Posted by mckibbinusa | Report as abusive

This is part of the larger phenomenon of modern American political life — what might be called the “death of politics.” Remembering that politics is “the art of the possible,” public discourse in American today has increasingly less politics in it. What we have today is ideology. Wall Street was closely involved in writing the financial legislation of the 1930s, because it was obvious that something was going to happen and Wall Streeters knew that it was in their political interest to be on the inside rather than the outside of the process. Fast forward to 2010, and Wall Streeters stand on the sidelines saying “no,” while financial legislation passes without their active participation. This may be more a fault of Wall Street’s proxy in the legislature, the Republican Party, rather than Wall Street itself. The Republican Party has become so addicted to ideological fantasy over practical solution that it has effectively lost the ability to be an actor in politics.

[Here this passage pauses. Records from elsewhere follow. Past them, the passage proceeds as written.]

/-- JOG: the lease's holder in its direction reloads it (R148, R149); an axis at rest starts with a lease (R148, R142); any other
JOG of a motor-powered axis is BUSY: one not in JOG mode, another source, another direction, or an axis that stops or backs off.
JOG_RELEASE by a key: a STOP of the axis whose LOCAL lease runs in the key's direction, and nothing otherwise (R65). -/
def Obligations.JogHoldsALease : Prop :=
  (∀ (s : State) (a : Nat) (ax : Axis) (d : Direction) (r : Request),
    r = fromPeer a 1 2 [if ax = .A then 0 else 1, if d = .plus then 0 else 1] → s.flies r → s.awake = true →
    s.motionHeld = false → (s.axisCfg ax).kind ≠ .none →
    (∀ l, (s.axis ax).lease = some l → l.holder = .peer a → s.room 1 = true → (s.axis ax).state.moves = true →
      (s.axis ax).mode = some .jog → (s.axis ax).direction = some d →
      exec .jog s = .next (((s.endDecode r).setAxis ax { s.axis ax with
        lease := some { holder := .peer a, remaining := (s.axisCfg ax).jogLease } }).replied r a .ok)) ∧
    (s.room 1 = true → (s.axis ax).state.motorPowered = true →
      ((s.axis ax).mode ≠ some .jog ∨ (s.axis ax).direction ≠ some d ∨ (s.axis ax).state.moves = false ∨
        ∀ l, (s.axis ax).lease = some l → l.holder ≠ .peer a) →
      exec .jog s = .next ((s.endDecode r).replied r a .busy)) ∧
    (s.room 2 = true → (s.axis ax).state = .stopped → s.switchPin ax d = false → (s.axisCfg ax).kind = .hatch →
      (s.axisSafety ax).permitted d = true → (s.axisCfg ax).rampUp ≠ 0 → (freeSlot s.pool).isSome = true →
      ∃ t, exec .jog s = .next t ∧ (t.axis ax).state = .starting ∧
        (t.axis ax).lease = some { holder := .peer a, remaining := (s.axisCfg ax).jogLease } ∧
        (t.axis ax).direction = some d ∧ (t.axis ax).mode = some .jog ∧
        (t.axis ax).token = (s.axis ax).token + 1 ∧ (t.axis ax).duty = 0 ∧ t.safety = s.safety)) ∧
  ∀ (s : State) (ax : Axis) (d : Direction) (r : Request),
    r = keyRequest (.jogRelease (if ax = .A then 0 else 1) (if d = .plus then 0 else 1)) → s.flies r →
    s.awake = true → (s.axisCfg ax).kind ≠ .none →
    ((s.axis ax).leasedTo .key d = false → exec .jogRelease s = .next (s.endDecode r)) ∧
    ((s.axis ax).leasedTo .key d = true → (s.axis ax).state.moves = true → (s.axisCfg ax).rampDown ≠ 0 →
      ∃ t, exec .jogRelease s = .next t ∧ (t.axis ax).state = .stopping ∧ (t.axis ax).reason = .stopCmd ∧
        (t.axis ax).lease = none)

/-- STOP: an axis in STARTING or RUNNING stops by its ramp, a back-off comes to rest, any other is not changed; the outcome is OK
in every state, with the token as it then stands (R150, R145, R140, R73). -/
def Obligations.StopStopsTheAxis : Prop :=
  ∀ (s : State) (a : Nat) (ax : Axis) (r : Request), r = fromPeer a 1 3 [if ax = .A then 0 else 1] →
    s.flies r → s.awake = true → (s.axisCfg ax).kind ≠ .none →
    (s.room 1 = true → (s.axis ax).state.motorPowered = false ∨ (s.axis ax).state = .stopping →
      exec .stop s = .next ((s.endDecode r).replied r a .ok)) ∧
    ((s.axis ax).state.moves = true → (s.axisCfg ax).rampDown ≠ 0 → (freeSlot s.pool).isSome = true →
      ∃ t, exec .stop s = .next t ∧ (t.axis ax).state = .stopping ∧ (t.axis ax).reason = .stopCmd ∧
        (t.axis ax).lease = none ∧ (t.axis ax).token = (s.axis ax).token + 1 ∧
        (t.axis ax).position = (s.axis ax).position ∧ t.time = s.time ∧
        (s.room 2 = true → ∃ f ∈ t.line.queue, f.cls = 4 ∧ f.kind = 1 ∧ f.dest = a ∧ f.onLine = false ∧
          f.payload = some [0x23, if ax = .A then 0x20 else 0x40, (s.axis ax).token + 1, s.pLow])) ∧
    (s.room 2 = true → (s.axis ax).state = .reversing →
      ∃ t, exec .stop s = .next t ∧ (t.axis ax).reason = .stopCmd ∧ (t.axis ax).duty = 0 ∧
        (t.axis ax).token = (s.axis ax).token + 1 ∧
        (t.axis ax).state = (if s.heldNow ax then .held else .stopped) ∧
        ∃ f ∈ t.line.queue, f.cls = 4 ∧ f.kind = 1 ∧ f.dest = a ∧ f.onLine = false ∧
          f.payload = some [0x23, if ax = .A then 0x20 else 0x40, (s.axis ax).token + 1, s.pLow])
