theorem exec_readSense (flies : s.flies r) (awake : s.awake = true) (room : s.room 1 = true)
    (form : r = fromPeer a 3 14 [byteOf (16 * 1 + part), x]) (inside : part < 2) {c : Fin 4}
    (present : s.cfg.sense[c].enabled = true) (named : x = byteOf c.val) :
    exec .readSense s = .next ((s.endDecode r).withFrame (dataTo a (byteOf (16 * 1 + part) :: x :: s.sensePart c part))) := by
  refine read_data (selector := 1) (row := .readSense) (content := fun s part argument => (s.namedChannel argument).map fun c => s.sensePart c part)
    flies awake room form (fun p h => by rw [readRow, h]; rfl) (by omega) (by omega) inside ?_
  have channel : (s.endDecode r).namedChannel x = .ok c := by
    rw [State.namedChannel, named, codeBelow_byteOf (by omega)]; exact if_pos present
  rw [channel]; rfl

theorem exec_readTime (flies : s.flies r) (awake : s.awake = true) (room : s.room 1 = true)
    (form : r = fromPeer a 3 14 [byteOf (16 * 2 + part), x]) (inside : part < 2) (named : x = 0) :
    exec .readTime s = .next ((s.endDecode r).withFrame (dataTo a (byteOf (16 * 2 + part) :: x :: s.timePart part))) :=
  read_data (selector := 2) (row := .readTime) (content := fun s part argument => noArgument argument (s.timePart part))
    flies awake room form (fun p h => by rw [readRow, h]; rfl) (by omega) (by omega) inside (if_pos named)

theorem exec_readAlarms (flies : s.flies r) (awake : s.awake = true) (room : s.room 1 = true)
    (form : r = fromPeer a 3 14 [byteOf (16 * 3 + part), x]) (inside : part < 5) (named : x = 0) :
    exec .readAlarms s = .next ((s.endDecode r).withFrame (dataTo a (byteOf (16 * 3 + part) :: x :: s.alarmsPart part))) :=
  read_data (selector := 3) (row := .readAlarms) (content := fun s part argument => noArgument argument (s.alarmsPart part))
    flies awake room form (fun p h => by rw [readRow, h]; rfl) (by omega) (by omega) inside (if_pos named)

theorem exec_readLight (flies : s.flies r) (awake : s.awake = true) (room : s.room 1 = true)
    (form : r = fromPeer a 3 14 [byteOf (16 * 4 + part), x]) (inside : part < 5) {i : Fin 24} (named : x = byteOf i.val) :
    exec .readLight s = .next ((s.endDecode r).withFrame (dataTo a (byteOf (16 * 4 + part) :: x :: s.lightPart i part))) := by
  refine read_data (selector := 4) (row := .readLight) (content := fun s part argument => (orBad (codeBelow 24 argument.toNat)).map fun i => s.lightPart i part)
    flies awake room form (fun p h => by rw [readRow, h]; rfl) (by omega) (by omega) inside ?_
  rw [named, codeBelow_byteOf (by omega)]; rfl

theorem exec_readPeer (flies : s.flies r) (awake : s.awake = true) (room : s.room 1 = true)
    (form : r = fromPeer a 3 14 [byteOf (16 * 5 + part), x]) (inside : part < 2) {e : PeerEntry}
    (known : s.peerEntry x.toNat = some e) (low : 1 ≤ x.toNat) (high : x.toNat ≤ 62) :
    exec .readPeer s = .next ((s.endDecode r).withFrame (dataTo a (byteOf (16 * 5 + part) :: x :: e.part part))) := by
  refine read_data (selector := 5) (row := .readPeer) (content := fun s part argument => s.peerPart argument.toNat part)
    flies awake room form (fun p h => by rw [readRow, h]; rfl) (by omega) (by omega) inside ?_
  have found : (s.endDecode r).peerEntry x.toNat = some e := known
  rw [State.peerPart, if_neg (by omega), found]

theorem exec_readPeer_refused (flies : s.flies r) (awake : s.awake = true) (room : s.room 1 = true)
    (form : r = fromPeer a 3 14 [byteOf (16 * 5 + part), x]) (inside : part < 2) {code : Code}
    (refused : s.peerPart x.toNat part = .error code) :
    exec .readPeer s = .next ((s.endDecode r).replied r a code) :=
  read_refused (selector := 5) (row := .readPeer) (content := fun s part argument => s.peerPart argument.toNat part)
    flies awake room form (fun p h => by rw [readRow, h]; rfl) (by omega) (by omega) inside refused

theorem exec_readScene (flies : s.flies r) (awake : s.awake = true) (room : s.room 1 = true)
    (form : r = fromPeer a 3 14 [byteOf (16 * 6 + 0), x]) {k : Fin 8} {i : Fin 24} (named : x = byteOf (32 * k.val + i.val)) :
    exec .readScene s = .next ((s.endDecode r).withFrame (dataTo a (byteOf (16 * 6 + 0) :: x :: s.scenePart k i))) := by
  refine read_data (selector := 6) (row := .readScene) (content := fun s _ argument => (orBad (codeBelow 24 (argument.toNat % 32))).map fun i =>
      s.scenePart (Fin.ofNat 8 (argument.toNat / 32)) i)
    flies awake room form (fun p h => by rw [readRow, h]; rfl) (by omega) (by omega) (by omega) ?_
  have := k.isLt; have := i.isLt
  have number : x.toNat = 32 * k.val + i.val := by
    rw [named, byteOf, BitVec.toNat_ofNat]; omega
  have channel : codeBelow 24 (x.toNat % 32) = some i := by
    have low : x.toNat % 32 = i.val := by omega
    rw [low, codeBelow, if_pos i.isLt]; exact congrArg some (Fin.ofNat_val_eq_self i)
  have scene : Fin.ofNat 8 (x.toNat / 32) = k := by
    have high : x.toNat / 32 = k.val := by omega
    rw [high]; exact Fin.ofNat_val_eq_self k
  rw [channel, scene]; rfl

end

/-! ## The parts -/

/-- No report waits between two commands, so an alarm counts as a hold cause exactly while it is set. -/
theorem holdByte_of_calm {s : State} (calm : s.calm = true) (ax : Axis) : s.holdByte ax =
    byteOf (bit (s.axisSafety ax).held + 2 * bit s.line.allstop + 4 * bit s.line.estop + 8 * bit (0 < s.safety.holdOff) +
      16 * bit (Alarm.all.any fun al => al.within (s.axisCfg ax).holdMask && s.alarmSet al)) := by
  have counts : s.alarmCounts = s.alarmSet := by
    funext al; simp [State.alarmCounts, ((calm_iff s).1 calm).1]
  rw [State.holdByte, State.causes, counts]

section
variable (s : State) (i : Fin 24)

theorem lightPart_level : s.lightPart i 0 =
    byteOf (bit s.light.channels[i].enabled + 2 * bit s.light.master + 4 * bit s.light.override + 8 * bit s.light.night.on +
        16 * bit (s.light.night.inside i.val) + 32 * bit s.light.stepping + 64 * s.peer.shed) ::
      word16 s.light.channels[i].level ++ word16 s.light.outputs[i] ++
      [match s.light.channels[i].lastScene with
        | some scene => byteOf scene.val
        | none => 0xFF] := by
  rw [State.lightPart]
  cases s.light.channels[i].lastScene <;> rfl

theorem lightPart_fade : s.lightPart i 1 = word16 (s.light.logical i) ++
    (match s.light.channels[i].fade with
      | some f => word16 f.start ++ word16 f.goal
      | none => [0, 0, 0, 0]) := by
  rw [State.lightPart]
  cases s.light.channels[i].fade <;> rfl

theorem lightPart_slot : s.lightPart i 2 = (match s.light.channels[i].fade with
    | some f => byteOf f.slot.val :: word16 (match s.pool[f.slot] with
      | some slot => slot.length - slot.elapsed
      | none => 0)
    | none => [0xFF, 0, 0]) ++ word16 s.light.night.cap ++ [byteOf s.light.night.first] := by
  rw [State.lightPart, State.fadeRemaining]
  cases s.light.channels[i].fade with
  | some f => rfl
  | none => simp [orMarker, word16, byteOf]

end

theorem entryPart_state (e : PeerEntry) : e.part 0 =
    byteOf (bit e.content.isSome + 2 * bit e.fresh + 4 * bit e.pinned) ::
      word16 e.age ++ (match e.content with
        | some c => [byteOf c.interval, byteOf c.role.toNat, byteOf (c.group.toNat + 16 * c.demand.toNat)]
        | none => [0xFF, 0xFF, 0xFF]) := by
  unfold PeerEntry.part
  cases e.content with
  | some c => rfl
  | none => simp [bit]

theorem entryPart_content (e : PeerEntry) : e.part 1 = match e.content with
    | some c => [c.flags, c.stateA, c.stateB, c.alarmCount, byteOf (c.lock.toNat + 4 * c.engine.toNat)]
    | none => [0xFF, 0xFF, 0xFF, 0xFF, 0xFF] := by
  unfold PeerEntry.part
  cases e.content <;> rfl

If the mid-term primaries are any indicator, it looks like we may be looking at even more ideologically motivated gridlock-for-the-sake-of-gridlock in the future than we have seen over the past two years.

Posted by Bob9999 | Report as abusive

I notice on the list of things the industry badly needs to do you put connecting with the public in last place, almost as an afterthought.

This might be the reason, with the chips down and after all the massive doses of publicly funded bailout viagra, Wall Street as a whole really is impotent.

Posted by HBC | Report as abusive

If it can’t do that quickly, this bill is likely to be only the start, and further adverse changes will follow

“Adverse” to whom, the citizens or the robber barons you once associated with.. “Adverse” as the latter seems to have had to bail out the former!

For now the money is committing same crimes as in Great Depression, holding on to money and not lending to benefit the common folks, rather shuffling funds back and forth and doing quite well leeching off fees.

Posted by chuck2 | Report as abusive

There is no pitchfork mob like mentality here, just a desire of the American people to have the financial services industry benefit society instead of limiting and damaging the economy with their wild and hair brains scheme to make billions.

It is like Wall Street is being run by DR. Evil clones, coming up with one phony deal after another to generate fees and then risk free profits.

Ever since it became clear that the Republican party wanted to steal the wealth created by a half century of cooperation the middle class has stagnated, wealth distribution has become skewed towards the elites and social mobility is as low as it has been in a century.

Posted by jstaf | Report as abusive

“adverse” struck me,too. populist = equalitarian, not stupid masses. so many terms get rendered toxic in the “spin,” what’s needed is a reassertion of the “all [persons] are created equal . . . endowed with . . . rights to life, liberty and the pursuit of happiness” understanding of what it means to be a citizen. it isn’t “adverse” to reduce the size and impact of an exploitive paracitic oligarcy, is it?